The past is tense, and the present isn't perfect.

The carnival of a truncated NHL season is about to get under way and, in Vancouver, it will begin the way the last one ended: whither Roberto Luongo?

"He was," Canucks captain Henrik Sedin said of Luongo, his teammate of the past six seasons, before shifting tenses, "he is a big part of this team and he's been a great teammate."

Luongo is set to be traded, the predominant theory goes, just as soon as the ink is dry on a new labour pact and the various sides have pored over its nuances. But perhaps Vancouver plays a slower hand, which means training camp could open with the loved-and-loathed goaltender in a jersey with a killer whale on its front for one last spin – potential distractions be damned.

Sedin was ever-the-diplomat Monday, after an informal practice at the University of British Columbia, the standard regime of the past four months for a small group of NHL players to stay fit and on the ice. He parried the question of unneeded stress, should camp begin with a veteran goaltender who was unceremoniously benched last April.

And if camp does open with both Cory Schneider (20-8-1, 1.96 goals-against average in 2011-12) and Luongo (31-14-8, 2.41 GAA) in Canucks blue, Sedin said: "It's no problem at all."

The Luongo saga is just the headline stress that shrouds the two-time Presidents' Trophy winners, an aging team that was within 60 minutes of the Stanley Cup in 2010, and forcefully ejected from the playoffs in five fast games last April.

Whether Vancouver remains a top contender or scrapes through this shortened season like many other teams remains decidedly unclear. Scoring punch is the biggest question, with the 32-year-old Sedin brothers (Henrik and Daniel) off their peaks, and Ryan Kesler (22 goals in 2011-12) hurt. And Schneider will play more hockey than he ever has before in his turn as an NHL starter.

The short season will be unforgiving, Henrik Sedin said.

"It's going to be like playoffs right away," he said. "You can't go through a four-, five-game losing streak – that means you're out of the playoffs."

On Monday, Henrik and Daniel Sedin were two of nine Canucks players on the ice, plus another dozen or so UBC Thunderbirds (including a couple goalies). It wasn't exactly pro, but the players were moving.

Among them was a primary new addition: Vancouver local Jason Garrison, a defenceman who had previously plied his trade for three seasons in Florida and was signed in the off-season to a six-year, $27.6-million (U.S.) deal. Garrison spent part of the locked-out fall on the Canucks payroll in rehabilitation, working through a groin injury. On Monday, he raced alongside other Vancouver defenceman, including Dan Hamhuis.

"It was pretty simple," Garrison said of getting the green light to get off the injured list. "I felt I was good to go and told [the Canucks] I was good to go."

The bearded 28-year-old betrayed no worry of being hindered by the compressed schedule. "I'm not too concerned. I'm no different than any other player."

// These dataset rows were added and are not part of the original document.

theorem writeBlock (s : State) (req : Req) (pa : Nat) (bs : List Byte) (own : Bool) : SameCtxs s (s.writeBlock req pa bs own).2 := by
  unfold State.writeBlock
  split
  · exact ddrWrite ..
  · exact sramWriteWord ..
  · exact sramWriteWord ..
  · exact sramWriteWord ..
  · exact .rfl
  · exact .rfl
  · exact Eq.refl _

theorem writeMem (req : Req) (own : Bool) (fuel : Nat) (s : State) (pa : Nat) (bs : List Byte) :
    SameCtxs s (s.writeMem req own fuel pa bs).2 := by
  induction fuel generalizing s pa bs with
  | zero => unfold State.writeMem; exact .rfl
  | succ fuel ih =>
    cases bs with
    | nil => unfold State.writeMem; exact .rfl
    | cons b bs =>
      unfold State.writeMem
      dsimp only
      split
      next judged =>
        have admitted := (judge ..).snd judged
        split
        next written => exact (admitted.trans ((writeBlock ..).snd written)).trans (ih ..)
        next written => exact admitted.trans ((writeBlock ..).snd written)
      next judged => exact (judge ..).snd judged

end SameCtxs

/-! ## Held entries -/

/-- Every context holds the entries in `t` that it holds in `s`. -/
structure SameHeld (s t : State) : Prop where
  held (n : Nat) : (t.ctx n).held = (s.ctx n).held

namespace SameHeld

variable {s t u : State}

protected theorem rfl : SameHeld s s := ⟨fun _ => Eq.refl _⟩

theorem trans (h : SameHeld s t) (k : SameHeld t u) : SameHeld s u :=
  ⟨fun n => (k.held n).trans (h.held n)⟩

theorem of_ctxs (h : SameCtxs s t) : SameHeld s t := ⟨fun n => by rw [State.ctx, h, State.ctx]⟩

theorem snd {α : Type} {r : α × State} {x : α} (h : SameHeld s r.2) (e : r = (x, t)) : SameHeld s t := by
  subst e; exact h

/-- A context that is replaced by one with its held entries. -/
theorem setCtx (s : State) (n : Nat) {c : Ctx} (same : c.held = (s.ctx n).held) : SameHeld s (s.setCtx n c) := by
  constructor
  intro m
  by_cases here : m % 32 = n % 32
  · have at_n (v : State) : v.ctx m = v.ctx n := by
      simp only [State.ctx, show Fin.ofNat 32 m = Fin.ofNat 32 n from Fin.ext here]
    rw [at_n, at_n, State.ctx_setCtx_same, same]
  · rw [State.ctx_setCtx_other here]

theorem markDirty (s : State) (n gpa : Nat) : SameHeld s (s.markDirty n gpa) := by
  unfold State.markDirty
  dsimp only
  split
  · exact .rfl
  · split
    · exact setCtx s n (Eq.refl _)
    · split
      · exact .rfl
      · exact of_ctxs (SameCtxs.writeMem ..)

theorem dmaWrite (req : Req) (fuel : Nat) (s : State) (iova : Nat) (bs : List Byte) : SameHeld s (s.dmaWrite req fuel iova bs).2 := by
  induction fuel generalizing s iova bs with
  | zero => unfold State.dmaWrite; exact .rfl
  | succ fuel ih =>
    cases bs with
    | nil => unfold State.dmaWrite; exact .rfl
    | cons b bs =>
      unfold State.dmaWrite
      dsimp only
      split
      · exact .rfl
      · split
        next written => exact ((of_ctxs ((SameCtxs.writeMem ..).snd written)).trans (markDirty ..)).trans (ih ..)
        next written => exact (of_ctxs ((SameCtxs.writeMem ..).snd written)).trans (markDirty ..)

theorem put (s : State) (req : Req) (iova : Nat) (bs : List Byte) : SameHeld s (s.put req iova bs).2 :=
  trans (of_ctxs (s.relabel_apart req (·.ctxs) fun _ => Eq.refl _)) (dmaWrite ..)

theorem log (s : State) (r : LogRecord) : SameHeld s (s.log r) := by
  rcases s.log_cases r with ⟨-, e⟩ | e | e | ⟨req, a, bs, v, e⟩
  · rw [e]
    exact .rfl
  · rw [e]
    exact of_ctxs (Eq.refl _)
  · rw [e]
    exact of_ctxs (Eq.refl _)
  · rw [e]
    exact trans (t := s.nextSeq) (of_ctxs (Eq.refl _)) (trans (put ..) (of_ctxs (Eq.refl _)))

end SameHeld

end Sys2Proof.Machine
end

section
/-!
SUPPORT. The reading of submission entries (R181, R182, R185, R186, R190): which entry a row takes, and what becomes of an entry that has
been read.
-/

namespace Sys2Proof.Machine

/-! ## Rows and heads of rings -/

/-- A row that reads entries reads the next one, where it is of the kind that the row takes. -/
theorem exec_entryOf {i : Instr} {n : Fin 32} {r : Fin 8} {want : Nat → Nat → Bool} (s : State) (row : i.entryOf = some (n, r, want)) :
    exec i s = .next (s.readEntry n r want) := by
  cases i with
  | nop | job | modelLoad | modelUnload | kvMap | kvFork | kvUnmap | ctxCreate | ctxReset | ctxDestroy | ringFlush | dirtyHarvest
  | partSet | ctxBind | ctxUnbind => cases row; rfl
  | _ => cases row

/-- Each kind of R186 is some row's. -/
theorem row_of_entryKind (n : Fin 32) (r : Fin 8) {kind : Nat} (known : kind ∈ entryKinds) (op : Nat) :
    ∃ i want, Instr.entryOf i = some (n, r, want) ∧ want kind op = true := by
  simp only [entryKinds, List.mem_cons, List.not_mem_nil, or_false] at known
  rcases known with rfl | rfl | rfl | rfl | rfl | rfl | rfl | rfl | rfl | rfl | rfl | rfl | rfl | rfl
  · exact ⟨.nop n r, _, rfl, rfl⟩
  · exact ⟨.job n r, _, rfl, rfl⟩
  · exact ⟨.modelLoad n r, _, rfl, rfl⟩
  · exact ⟨.modelUnload n r, _, rfl, rfl⟩
  · exact ⟨.kvMap n r, _, rfl, rfl⟩
  · exact ⟨.kvFork n r, _, rfl, rfl⟩
  · exact ⟨.kvUnmap n r, _, rfl, rfl⟩
  · exact ⟨.ctxCreate n r, _, rfl, rfl⟩
  · exact ⟨.ctxReset n r, _, rfl, rfl⟩
  · exact ⟨.ctxDestroy n r, _, rfl, rfl⟩
  · exact ⟨.ringFlush n r, _, rfl, rfl⟩
  · exact ⟨.dirtyHarvest n r, _, rfl, rfl⟩
  · exact ⟨.partSet n r, _, rfl, rfl⟩
  · by_cases reverse : op = 1
    · exact ⟨.ctxUnbind n r, _, rfl, by rw [reverse]; rfl⟩
    · refine ⟨.ctxBind n r, _, rfl, ?_⟩
      rw [Bool.and_eq_true, Bool.not_eq_true', Bool.eq_false_iff, Ne, Nat.beq_eq, Nat.beq_eq]
      exact ⟨rfl, reverse⟩

section
variable {s s1 : State} {n r : Nat} {want : Nat → Nat → Bool} {b : List Byte} {h : HeldEntry}

theorem State.readEntry_barred (barred : s.mayRead n r = false) : s.readEntry n r want = s := by
  rw [State.readEntry, barred]
  rfl

theorem State.readEntry_unread (may : s.mayRead n r = true) (head : s.readHead n r = (none, h, s1)) :
    s.readEntry n r want = (s1.takeTurn n).settle := by
  rw [State.readEntry, may, head]
  rfl

theorem State.readEntry_other (may : s.mayRead n r = true) (head : s.readHead n r = (some b, h, s1))
    (other : want (fieldAt b 0 1) (fieldAt b 34 1) = false) : s.readEntry n r want = s := by
  rw [State.readEntry, may, head]
  exact if_neg (Bool.eq_false_iff.1 other)

theorem State.readEntry_takes (may : s.mayRead n r = true) (head : s.readHead n r = (some b, h, s1))
    (wanted : want (fieldAt b 0 1) (fieldAt b 34 1) = true) :
    s.readEntry n r want = ((s1.takeTurn n).takeEntry n r h).settle := by
  rw [State.readEntry, may, head]
  exact if_pos wanted

/-- An entry that has been read holds its bytes and has not started. -/
theorem State.readHead_entry (head : s.readHead n r = (some b, h, s1)) : h.bytes = b ∧ h.started = false := by
  unfold State.readHead at head
  dsimp only at head
  split at head
  next => cases head; exact ⟨rfl, rfl⟩
  next => cases head

end

/-! ## The replacement of CLASS (R185) -/

theorem State.jobs_log (s : State) (r : LogRecord) : (s.log r).jobs = s.jobs := by
  rcases s.log_cases r with ⟨-, e⟩ | e | e | ⟨req, a, bs, v, e⟩
  · rw [e]
  · rw [e, State.nextSeq]
  · rw [e, State.count_jobs, State.nextSeq]
  · rw [e, State.setFld_jobs, (AccessOnly.put ..).eq State.jobs fun _ => rfl, State.nextSeq]

/-- The bytes of an entry with the CLASS that its context gives it: a JOB or MODEL_LOAD keeps its own where the context allows it. -/
def Ctx.classed (c : Ctx) (b : List Byte) : List Byte :=
  if (fieldAt b 0 1 = 0x01 ∨ fieldAt b 0 1 = 0x02) ∧ bitAt c.classMask (fieldAt b 2 1) = false then b.set 2 (BitVec.ofNat 8 c.classDef)
  else b

theorem State.replaceClass_guard (s : State) (n : Nat) (h : HeldEntry) :
    ((Nat.beq h.kind 1 || Nat.beq h.kind 2) && !(bitAt (s.ctx n).classMask h.cls)) = true ↔
      (fieldAt h.bytes 0 1 = 0x01 ∨ fieldAt h.bytes 0 1 = 0x02) ∧ bitAt (s.ctx n).classMask (fieldAt h.bytes 2 1) = false := by
  rw [Bool.and_eq_true, Bool.or_eq_true, Nat.beq_eq, Nat.beq_eq, Bool.not_eq_true']
  rfl

/-- The entry with its CLASS replaced where it must be. -/
theorem State.replaceClass_entry (s : State) (n : Nat) (h : HeldEntry) :
    (s.replaceClass n h).1 = { h with bytes := (s.ctx n).classed h.bytes } := by
  unfold State.replaceClass Ctx.classed
  dsimp only
  simp only [State.replaceClass_guard]
  split <;> rfl

/-- A replaced CLASS is logged, and that is all. -/
theorem State.replaceClass_state (s : State) (n : Nat) (h : HeldEntry) :
    (s.replaceClass n h).2 = s ∨ ∃ r, (s.replaceClass n h).2 = s.log r := by
  unfold State.replaceClass
  dsimp only
  split
  · exact .inr ⟨logRecord 0 1 n 0x0001 h.jobNo h.userTag [h.cls], rfl⟩
  · exact .inl rfl

theorem SameHeld.replaceClass (s : State) (n : Nat) (h : HeldEntry) : SameHeld s (s.replaceClass n h).2 := by
  rcases s.replaceClass_state n h with e | ⟨r, e⟩
  · rw [e]
    exact .rfl
  · rw [e]
    exact log ..

theorem State.jobs_replaceClass (s : State) (n : Nat) (h : HeldEntry) : (s.replaceClass n h).2.jobs = s.jobs := by
  rcases s.replaceClass_state n h with e | ⟨r, e⟩
  · rw [e]
  · rw [e, State.jobs_log]

/-! ## What becomes of an entry that has been read -/

@[simp] theorem State.heldOf_setHeld (s : State) (n r : Nat) (hs : List HeldEntry) : ((s.setHeld n r hs).ctx n).heldOf r = hs := by
  simp [State.setHeld, Ctx.heldOf]

/-- A JOB whose RELEASE lies in the past (R190). -/
def State.releasePast (s : State) (b : List Byte) : Prop := fieldAt b 0 1 = 0x01 ∧ jobRelease b ≠ 0 ∧ jobRelease b < s.now

/-- When an entry that has been read is released: a JOB without RELEASE on a time-release ring that no golden record names, at once
(R190). -/
def State.releasedAt (s : State) (n : Nat) (ring : Fin 8) (b : List Byte) : Option Nat :=
  if fieldAt b 0 1 = 0x01 ∧ jobRelease b = 0 ∧ (s.ctx n).sqRel[ring] = 0 ∧ s.goldenOf n ring = none then some s.now else none

/-- An entry as it joins the held entries of its ring. -/
def State.joining (s : State) (n : Nat) (ring : Fin 8) (h : HeldEntry) : HeldEntry :=
  { h with bytes := (s.ctx n).classed h.bytes, released := s.releasedAt n ring h.bytes }

section
variable {s : State} {n r : Nat} {h : HeldEntry}

theorem State.releasePast_guard : (Nat.beq h.kind 1 && !(Nat.beq (jobRelease h.bytes) 0) && Nat.blt (jobRelease h.bytes) s.now) = true ↔
    s.releasePast h.bytes := by
  rw [Bool.and_eq_true, Bool.and_eq_true, Nat.beq_eq, Bool.not_eq_true', Bool.eq_false_iff, Ne, Nat.beq_eq, Nat.blt_eq, and_assoc]
  rfl

theorem State.takeEntry_bad {status detail : Nat} (bad : entryChecks n h.bytes = .bad status detail) :
    s.takeEntry n r h = s.endEntry n r h { status, detail } := by
  rw [State.takeEntry, bad]

theorem State.takeEntry_past (good : entryChecks n h.bytes = .ok ()) (past : s.releasePast h.bytes) :
    s.takeEntry n r h = s.endEntry n r h { status := stReleasePast, detail := 40 } := by
  rw [State.takeEntry, good]
  exact if_pos (State.releasePast_guard.2 past)

/-- Any other entry joins the held entries of its ring, and a replaced CLASS is logged. -/
theorem State.takeEntry_holds (good : entryChecks n h.bytes = .ok ()) (timely : ¬ s.releasePast h.bytes) (ring : Fin 8) :
    s.takeEntry n ring h =
      (s.replaceClass n h).2.setHeld n ring (((s.replaceClass n h).2.ctx n).heldOf ring ++ [s.joining n ring h]) := by
  rw [State.takeEntry, good]
  refine (if_neg (mt State.releasePast_guard.1 timely)).trans ?_
  have now : (Nat.beq h.kind 1 && Nat.beq (jobRelease h.bytes) 0 && Nat.beq (s.ctx n).sqRel[Fin.ofNat 8 ring] 0 &&
      (s.goldenOf n ring).isNone) = true ↔
      fieldAt h.bytes 0 1 = 0x01 ∧ jobRelease h.bytes = 0 ∧ (s.ctx n).sqRel[ring] = 0 ∧ s.goldenOf n ring = none := by
    simp only [Fin.ofNat_val_eq_self, Bool.and_eq_true, Nat.beq_eq, Option.isNone_iff_eq_none, and_assoc]
    rfl
  simp only [now, State.replaceClass_entry]
  rfl

theorem State.heldOf_takeEntry (good : entryChecks n h.bytes = .ok ()) (timely : ¬ s.releasePast h.bytes) (ring : Fin 8) :
    ((s.takeEntry n ring h).ctx n).heldOf ring = (s.ctx n).heldOf ring ++ [s.joining n ring h] := by
  rw [State.takeEntry_holds good timely, State.heldOf_setHeld, Ctx.heldOf, (SameHeld.replaceClass s n h).held, Ctx.heldOf]

theorem State.jobs_takeEntry (good : entryChecks n h.bytes = .ok ()) (timely : ¬ s.releasePast h.bytes) (ring : Fin 8) :
    (s.takeEntry n ring h).jobs = s.jobs := by
  rw [State.takeEntry_holds good timely]
  exact s.jobs_replaceClass n h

Kevin Bieksa, a 31-year-old defenceman who is coming off his best offensive season (44 points), expressed confidence that the decision of many Canucks players to stay home and work out in Vancouver rather than tramp to Europe is a smart one. "… We feel like we're ready," he said.

Sedin said any advantage others may have gleaned from playing overseas during the lockout won't be a major factor as the NHL season unfolds. And it could indeed ebb to disadvantage, Bieksa added, as the calendar turns towards spring and the playoffs.

"You could look at it," he said, "as us being fresh for the stretch run and the playoffs."